Pain management has the most structurally complex prior-authorization process of any specialty. A spinal cord stimulator — the most effective intervention for many refractory pain conditions — requires multiple sequential authorizations, each with its own documentation requirements. Interventional procedures that should provide relief must navigate frequency limits, prior-procedure documentation, and step-therapy requirements for every repeat visit.
The clinical consequence, when any step in this chain fails or delays, is predictable: patients return to oral analgesics, including opioids, while the authorization process catches up.
The numbers in pain management
Dedicated pain management PA studies are limited, but the AMA’s 2024 Prior Authorization Physician Survey captures the cross-specialty burden — and the adverse-event signal is particularly relevant here:
- 29% of physicians report PA led to a serious adverse event.
- 82% say PA can lead patients to abandon treatment.
- 93% of physicians say PA delays patient care.
- 39 authorizations per physician per week, ~13 hours lost to them (AMA 2024).
For pain management, the 29% serious-adverse-event figure is not abstract. When an SCS trial is delayed by authorization and a patient spends additional months on high-dose opioids or in uncontrolled pain, the adverse event arrives through the gap the authorization created.
Why pain management is different
- Multi-stage SCS authorization. Spinal cord stimulator implantation requires sequential PA at each stage: conservative management documentation → psychological evaluation → trial authorization → trial response documentation → permanent implant authorization. A denial or delay at any step restarts the timeline, not just delays it by the duration of the review.
- Conservative management as a prerequisite, not a choice. Before any SCS trial authorization can be requested, payers require documented failure of physical therapy, injections, and pharmacotherapy — over a specific time period, in a specific format. The documentation requirement and the mandated trial period together often extend the path to implant by months beyond what clinical judgment would indicate.

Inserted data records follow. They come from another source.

/-! ### advance -/

@[simp] theorem State.advance_v : s.advance.v = s.v := rfl
@[simp] theorem State.advance_i : s.advance.i = s.i := rfl
@[simp] theorem State.advance_pc : s.advance.pc = s.pc + 2 := rfl
@[simp] theorem State.advance_sp : s.advance.sp = s.sp := rfl
@[simp] theorem State.advance_stack : s.advance.stack = s.stack := rfl
@[simp] theorem State.advance_dt : s.advance.dt = s.dt := rfl
@[simp] theorem State.advance_st : s.advance.st = s.st := rfl
@[simp] theorem State.advance_fb : s.advance.fb = s.fb := rfl
@[simp] theorem State.advance_keys : s.advance.keys = s.keys := rfl
@[simp] theorem State.advance_ir : s.advance.ir = s.ir := rfl
@[simp] theorem State.advance_status : s.advance.status = s.status := rfl
@[simp] theorem State.advance_mem : s.advance.mem = s.mem := rfl
@[simp] theorem State.advance_draws : s.advance.draws = s.draws := rfl
@[simp] theorem State.advance_reg (j : Nibble) : s.advance.reg j = s.reg j := rfl

/-! ### setDt -/

@[simp] theorem State.setDt_v (val : Byte) : (s.setDt val).v = s.v := rfl
@[simp] theorem State.setDt_i (val : Byte) : (s.setDt val).i = s.i := rfl
@[simp] theorem State.setDt_pc (val : Byte) : (s.setDt val).pc = s.pc := rfl
@[simp] theorem State.setDt_sp (val : Byte) : (s.setDt val).sp = s.sp := rfl
@[simp] theorem State.setDt_stack (val : Byte) : (s.setDt val).stack = s.stack := rfl
@[simp] theorem State.setDt_dt (val : Byte) : (s.setDt val).dt = val := rfl
@[simp] theorem State.setDt_st (val : Byte) : (s.setDt val).st = s.st := rfl
@[simp] theorem State.setDt_fb (val : Byte) : (s.setDt val).fb = s.fb := rfl
@[simp] theorem State.setDt_keys (val : Byte) : (s.setDt val).keys = s.keys := rfl
@[simp] theorem State.setDt_ir (val : Byte) : (s.setDt val).ir = s.ir := rfl
@[simp] theorem State.setDt_status (val : Byte) : (s.setDt val).status = s.status := rfl
@[simp] theorem State.setDt_mem (val : Byte) : (s.setDt val).mem = s.mem := rfl
@[simp] theorem State.setDt_draws (val : Byte) : (s.setDt val).draws = s.draws := rfl
@[simp] theorem State.setDt_reg (val : Byte) (j : Nibble) : (s.setDt val).reg j = s.reg j := rfl

/-! ### setSt -/

@[simp] theorem State.setSt_v (val : Byte) : (s.setSt val).v = s.v := rfl
@[simp] theorem State.setSt_i (val : Byte) : (s.setSt val).i = s.i := rfl
@[simp] theorem State.setSt_pc (val : Byte) : (s.setSt val).pc = s.pc := rfl
@[simp] theorem State.setSt_sp (val : Byte) : (s.setSt val).sp = s.sp := rfl
@[simp] theorem State.setSt_stack (val : Byte) : (s.setSt val).stack = s.stack := rfl
@[simp] theorem State.setSt_dt (val : Byte) : (s.setSt val).dt = s.dt := rfl
@[simp] theorem State.setSt_st (val : Byte) : (s.setSt val).st = val := rfl
@[simp] theorem State.setSt_fb (val : Byte) : (s.setSt val).fb = s.fb := rfl
@[simp] theorem State.setSt_keys (val : Byte) : (s.setSt val).keys = s.keys := rfl
@[simp] theorem State.setSt_ir (val : Byte) : (s.setSt val).ir = s.ir := rfl
@[simp] theorem State.setSt_status (val : Byte) : (s.setSt val).status = s.status := rfl
@[simp] theorem State.setSt_mem (val : Byte) : (s.setSt val).mem = s.mem := rfl
@[simp] theorem State.setSt_draws (val : Byte) : (s.setSt val).draws = s.draws := rfl
@[simp] theorem State.setSt_reg (val : Byte) (j : Nibble) : (s.setSt val).reg j = s.reg j := rfl

/-! ### setKeys -/

@[simp] theorem State.setKeys_v (val : Vector Bool 16) : (s.setKeys val).v = s.v := rfl
@[simp] theorem State.setKeys_i (val : Vector Bool 16) : (s.setKeys val).i = s.i := rfl
@[simp] theorem State.setKeys_pc (val : Vector Bool 16) : (s.setKeys val).pc = s.pc := rfl
@[simp] theorem State.setKeys_sp (val : Vector Bool 16) : (s.setKeys val).sp = s.sp := rfl
@[simp] theorem State.setKeys_stack (val : Vector Bool 16) : (s.setKeys val).stack = s.stack := rfl
@[simp] theorem State.setKeys_dt (val : Vector Bool 16) : (s.setKeys val).dt = s.dt := rfl
@[simp] theorem State.setKeys_st (val : Vector Bool 16) : (s.setKeys val).st = s.st := rfl
@[simp] theorem State.setKeys_fb (val : Vector Bool 16) : (s.setKeys val).fb = s.fb := rfl
@[simp] theorem State.setKeys_keys (val : Vector Bool 16) : (s.setKeys val).keys = val := rfl
@[simp] theorem State.setKeys_ir (val : Vector Bool 16) : (s.setKeys val).ir = s.ir := rfl
@[simp] theorem State.setKeys_status (val : Vector Bool 16) : (s.setKeys val).status = s.status := rfl
@[simp] theorem State.setKeys_mem (val : Vector Bool 16) : (s.setKeys val).mem = s.mem := rfl
@[simp] theorem State.setKeys_draws (val : Vector Bool 16) : (s.setKeys val).draws = s.draws := rfl
@[simp] theorem State.setKeys_reg (val : Vector Bool 16) (j : Nibble) : (s.setKeys val).reg j = s.reg j := rfl

/-! ### setFb -/

@[simp] theorem State.setFb_v (val : Framebuffer) : (s.setFb val).v = s.v := rfl
@[simp] theorem State.setFb_i (val : Framebuffer) : (s.setFb val).i = s.i := rfl
@[simp] theorem State.setFb_pc (val : Framebuffer) : (s.setFb val).pc = s.pc := rfl
@[simp] theorem State.setFb_sp (val : Framebuffer) : (s.setFb val).sp = s.sp := rfl
@[simp] theorem State.setFb_stack (val : Framebuffer) : (s.setFb val).stack = s.stack := rfl
@[simp] theorem State.setFb_dt (val : Framebuffer) : (s.setFb val).dt = s.dt := rfl
@[simp] theorem State.setFb_st (val : Framebuffer) : (s.setFb val).st = s.st := rfl
@[simp] theorem State.setFb_fb (val : Framebuffer) : (s.setFb val).fb = val := rfl
@[simp] theorem State.setFb_keys (val : Framebuffer) : (s.setFb val).keys = s.keys := rfl
@[simp] theorem State.setFb_ir (val : Framebuffer) : (s.setFb val).ir = s.ir := rfl
@[simp] theorem State.setFb_status (val : Framebuffer) : (s.setFb val).status = s.status := rfl
@[simp] theorem State.setFb_mem (val : Framebuffer) : (s.setFb val).mem = s.mem := rfl
@[simp] theorem State.setFb_draws (val : Framebuffer) : (s.setFb val).draws = s.draws := rfl
@[simp] theorem State.setFb_reg (val : Framebuffer) (j : Nibble) : (s.setFb val).reg j = s.reg j := rfl

/-! ### setIr -/

@[simp] theorem State.setIr_v (val : Word) : (s.setIr val).v = s.v := rfl
@[simp] theorem State.setIr_i (val : Word) : (s.setIr val).i = s.i := rfl
@[simp] theorem State.setIr_pc (val : Word) : (s.setIr val).pc = s.pc := rfl
@[simp] theorem State.setIr_sp (val : Word) : (s.setIr val).sp = s.sp := rfl
@[simp] theorem State.setIr_stack (val : Word) : (s.setIr val).stack = s.stack := rfl
@[simp] theorem State.setIr_dt (val : Word) : (s.setIr val).dt = s.dt := rfl
@[simp] theorem State.setIr_st (val : Word) : (s.setIr val).st = s.st := rfl
@[simp] theorem State.setIr_fb (val : Word) : (s.setIr val).fb = s.fb := rfl
@[simp] theorem State.setIr_keys (val : Word) : (s.setIr val).keys = s.keys := rfl
@[simp] theorem State.setIr_ir (val : Word) : (s.setIr val).ir = val := rfl
@[simp] theorem State.setIr_status (val : Word) : (s.setIr val).status = s.status := rfl
@[simp] theorem State.setIr_mem (val : Word) : (s.setIr val).mem = s.mem := rfl
@[simp] theorem State.setIr_draws (val : Word) : (s.setIr val).draws = s.draws := rfl
@[simp] theorem State.setIr_reg (val : Word) (j : Nibble) : (s.setIr val).reg j = s.reg j := rfl

/-! ### setStatus -/

@[simp] theorem State.setStatus_v (val : Status) : (s.setStatus val).v = s.v := rfl
@[simp] theorem State.setStatus_i (val : Status) : (s.setStatus val).i = s.i := rfl
@[simp] theorem State.setStatus_pc (val : Status) : (s.setStatus val).pc = s.pc := rfl
@[simp] theorem State.setStatus_sp (val : Status) : (s.setStatus val).sp = s.sp := rfl
@[simp] theorem State.setStatus_stack (val : Status) : (s.setStatus val).stack = s.stack := rfl
@[simp] theorem State.setStatus_dt (val : Status) : (s.setStatus val).dt = s.dt := rfl
@[simp] theorem State.setStatus_st (val : Status) : (s.setStatus val).st = s.st := rfl
@[simp] theorem State.setStatus_fb (val : Status) : (s.setStatus val).fb = s.fb := rfl
@[simp] theorem State.setStatus_keys (val : Status) : (s.setStatus val).keys = s.keys := rfl
@[simp] theorem State.setStatus_ir (val : Status) : (s.setStatus val).ir = s.ir := rfl
@[simp] theorem State.setStatus_status (val : Status) : (s.setStatus val).status = val := rfl
@[simp] theorem State.setStatus_mem (val : Status) : (s.setStatus val).mem = s.mem := rfl
@[simp] theorem State.setStatus_draws (val : Status) : (s.setStatus val).draws = s.draws := rfl
@[simp] theorem State.setStatus_reg (val : Status) (j : Nibble) : (s.setStatus val).reg j = s.reg j := rfl

/-! ### setMem -/

@[simp] theorem State.setMem_v (val : Memory) : (s.setMem val).v = s.v := rfl
@[simp] theorem State.setMem_i (val : Memory) : (s.setMem val).i = s.i := rfl
@[simp] theorem State.setMem_pc (val : Memory) : (s.setMem val).pc = s.pc := rfl
@[simp] theorem State.setMem_sp (val : Memory) : (s.setMem val).sp = s.sp := rfl
@[simp] theorem State.setMem_stack (val : Memory) : (s.setMem val).stack = s.stack := rfl
@[simp] theorem State.setMem_dt (val : Memory) : (s.setMem val).dt = s.dt := rfl
@[simp] theorem State.setMem_st (val : Memory) : (s.setMem val).st = s.st := rfl
@[simp] theorem State.setMem_fb (val : Memory) : (s.setMem val).fb = s.fb := rfl
@[simp] theorem State.setMem_keys (val : Memory) : (s.setMem val).keys = s.keys := rfl
@[simp] theorem State.setMem_ir (val : Memory) : (s.setMem val).ir = s.ir := rfl
@[simp] theorem State.setMem_status (val : Memory) : (s.setMem val).status = s.status := rfl
@[simp] theorem State.setMem_mem (val : Memory) : (s.setMem val).mem = val := rfl
@[simp] theorem State.setMem_draws (val : Memory) : (s.setMem val).draws = s.draws := rfl
@[simp] theorem State.setMem_reg (val : Memory) (j : Nibble) : (s.setMem val).reg j = s.reg j := rfl

/-! ### drawn -/

@[simp] theorem State.drawn_v : s.drawn.v = s.v := rfl
@[simp] theorem State.drawn_i : s.drawn.i = s.i := rfl
@[simp] theorem State.drawn_pc : s.drawn.pc = s.pc := rfl
@[simp] theorem State.drawn_sp : s.drawn.sp = s.sp := rfl
@[simp] theorem State.drawn_stack : s.drawn.stack = s.stack := rfl
@[simp] theorem State.drawn_dt : s.drawn.dt = s.dt := rfl
@[simp] theorem State.drawn_st : s.drawn.st = s.st := rfl
@[simp] theorem State.drawn_fb : s.drawn.fb = s.fb := rfl
@[simp] theorem State.drawn_keys : s.drawn.keys = s.keys := rfl
@[simp] theorem State.drawn_ir : s.drawn.ir = s.ir := rfl
@[simp] theorem State.drawn_status : s.drawn.status = s.status := rfl
@[simp] theorem State.drawn_mem : s.drawn.mem = s.mem := rfl
@[simp] theorem State.drawn_draws : s.drawn.draws = s.draws + 1 := rfl
@[simp] theorem State.drawn_reg (j : Nibble) : s.drawn.reg j = s.reg j := rfl

/-! ### pushed -/

@[simp] theorem State.pushed_v (val : Word) (h : s.sp.toNat < 16) : (s.pushed val h).v = s.v := rfl
@[simp] theorem State.pushed_i (val : Word) (h : s.sp.toNat < 16) : (s.pushed val h).i = s.i := rfl
@[simp] theorem State.pushed_pc (val : Word) (h : s.sp.toNat < 16) : (s.pushed val h).pc = s.pc := rfl
@[simp] theorem State.pushed_sp (val : Word) (h : s.sp.toNat < 16) : (s.pushed val h).sp = s.sp + 1 := rfl
@[simp] theorem State.pushed_stack (val : Word) (h : s.sp.toNat < 16) : (s.pushed val h).stack = s.stack.set s.sp.toNat val := rfl
@[simp] theorem State.pushed_dt (val : Word) (h : s.sp.toNat < 16) : (s.pushed val h).dt = s.dt := rfl
@[simp] theorem State.pushed_st (val : Word) (h : s.sp.toNat < 16) : (s.pushed val h).st = s.st := rfl
@[simp] theorem State.pushed_fb (val : Word) (h : s.sp.toNat < 16) : (s.pushed val h).fb = s.fb := rfl
@[simp] theorem State.pushed_keys (val : Word) (h : s.sp.toNat < 16) : (s.pushed val h).keys = s.keys := rfl
@[simp] theorem State.pushed_ir (val : Word) (h : s.sp.toNat < 16) : (s.pushed val h).ir = s.ir := rfl
@[simp] theorem State.pushed_status (val : Word) (h : s.sp.toNat < 16) : (s.pushed val h).status = s.status := rfl
@[simp] theorem State.pushed_mem (val : Word) (h : s.sp.toNat < 16) : (s.pushed val h).mem = s.mem := rfl
@[simp] theorem State.pushed_draws (val : Word) (h : s.sp.toNat < 16) : (s.pushed val h).draws = s.draws := rfl
@[simp] theorem State.pushed_reg (val : Word) (h : s.sp.toNat < 16) (j : Nibble) : (s.pushed val h).reg j = s.reg j := rfl

/-! ### popped -/

@[simp] theorem State.popped_v : s.popped.v = s.v := rfl
@[simp] theorem State.popped_i : s.popped.i = s.i := rfl
@[simp] theorem State.popped_pc : s.popped.pc = s.pc := rfl
@[simp] theorem State.popped_sp : s.popped.sp = s.sp - 1 := rfl
@[simp] theorem State.popped_stack : s.popped.stack = s.stack := rfl
@[simp] theorem State.popped_dt : s.popped.dt = s.dt := rfl
@[simp] theorem State.popped_st : s.popped.st = s.st := rfl
@[simp] theorem State.popped_fb : s.popped.fb = s.fb := rfl
@[simp] theorem State.popped_keys : s.popped.keys = s.keys := rfl
@[simp] theorem State.popped_ir : s.popped.ir = s.ir := rfl
@[simp] theorem State.popped_status : s.popped.status = s.status := rfl
@[simp] theorem State.popped_mem : s.popped.mem = s.mem := rfl
@[simp] theorem State.popped_draws : s.popped.draws = s.draws := rfl
@[simp] theorem State.popped_reg (j : Nibble) : s.popped.reg j = s.reg j := rfl

/-! ### skipIf -/

@[simp] theorem State.skipIf_v (c : Bool) : (s.skipIf c).v = s.v := by cases c <;> rfl
@[simp] theorem State.skipIf_i (c : Bool) : (s.skipIf c).i = s.i := by cases c <;> rfl
@[simp] theorem State.skipIf_pc (c : Bool) : (s.skipIf c).pc = if c then s.pc + 4 else s.pc + 2 := by
  cases c <;> rfl
@[simp] theorem State.skipIf_sp (c : Bool) : (s.skipIf c).sp = s.sp := by cases c <;> rfl
@[simp] theorem State.skipIf_stack (c : Bool) : (s.skipIf c).stack = s.stack := by cases c <;> rfl
@[simp] theorem State.skipIf_dt (c : Bool) : (s.skipIf c).dt = s.dt := by cases c <;> rfl
@[simp] theorem State.skipIf_st (c : Bool) : (s.skipIf c).st = s.st := by cases c <;> rfl
@[simp] theorem State.skipIf_fb (c : Bool) : (s.skipIf c).fb = s.fb := by cases c <;> rfl
@[simp] theorem State.skipIf_keys (c : Bool) : (s.skipIf c).keys = s.keys := by cases c <;> rfl
@[simp] theorem State.skipIf_ir (c : Bool) : (s.skipIf c).ir = s.ir := by cases c <;> rfl
@[simp] theorem State.skipIf_status (c : Bool) : (s.skipIf c).status = s.status := by cases c <;> rfl
@[simp] theorem State.skipIf_mem (c : Bool) : (s.skipIf c).mem = s.mem := by cases c <;> rfl
@[simp] theorem State.skipIf_draws (c : Bool) : (s.skipIf c).draws = s.draws := by cases c <;> rfl
@[simp] theorem State.skipIf_reg (c : Bool) (j : Nibble) : (s.skipIf c).reg j = s.reg j := by cases c <;> rfl

/-! ### Registers after an update -/

/-- A register write changes the written register and no other (R10: no register aliases another). -/
@[simp] theorem State.setReg_reg (x j : Nibble) (val : Byte) :
    (s.setReg x val).reg j = if j = x then val else s.reg j := by
  unfold State.setReg State.reg
  simp only [Vector.getElem_set]
  by_cases h : j = x
  · simp [h]
  · have : x.toNat ≠ j.toNat := fun e => h (BitVec.eq_of_toNat_eq e.symm)
    simp [h, this]

/-- `reg` after all registers are replaced. -/
@[simp] theorem State.setRegs_reg (val : Vector Byte 16) (j : Nibble) :
    (s.setRegs val).reg j = val[j.toNat] := rfl

end Sys2Proof.Machine
end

- Frequency-limited procedures. Interventional procedures carry per-year limits that are enforced through the PA process. A patient who needs more injections than the limit allows must navigate a medical exception process — which requires its own documentation and review timeline.
- Per-payer criteria variation. One payer requires 3 months of conservative management before SCS trial authorization; another requires 6 months; another specifies particular trial medications. The same patient’s history gets assembled differently for each.
What it costs
The most direct clinical cost is opioid bridge therapy. When an SCS authorization is delayed and a patient remains on opioids they were trying to reduce, every additional month is a month of continued dependence, tolerance development, and the risks that accompany high-dose opioid management. The operational cost is high: multi-stage authorizations at roughly $10.81 per manually processed authorization (CAQH 2023) mean each SCS pathway generates multiple authorization charges, and each interventional procedure generates its own PA cycle. A practice running high SCS volume accumulates significant overhead managing sequential authorization stages across a patient panel.
How to cut the wait
SCS and interventional procedure authorization is stage-managed documentation: each step requires specific records assembled at the right moment in the pathway. Artificer Health:
- Manages the SCS authorization pathway as a tracked multi-stage process — conservative management through trial through permanent implant — surfacing what documentation is needed at each stage before the request is submitted.
- Assembles intervention documentation — prior procedure records, frequency history, clinical response, and the step-therapy evidence each payer requires for repeat authorizations.
- Matches to the payer’s criteria at each stage so the submission at each step is complete, and no stage fails for a missing document that delays the entire pathway.
For a patient who has already spent months in conservative management, cutting weeks from the SCS authorization pathway is the difference between manageable pain and months more of it.
Sources: AMA 2024 Prior Authorization Physician Survey (n=1,000); payer medical policies for spinal cord stimulators (multi-stage authorization, conservative management requirements, trial response criteria); CAQH 2023 Index.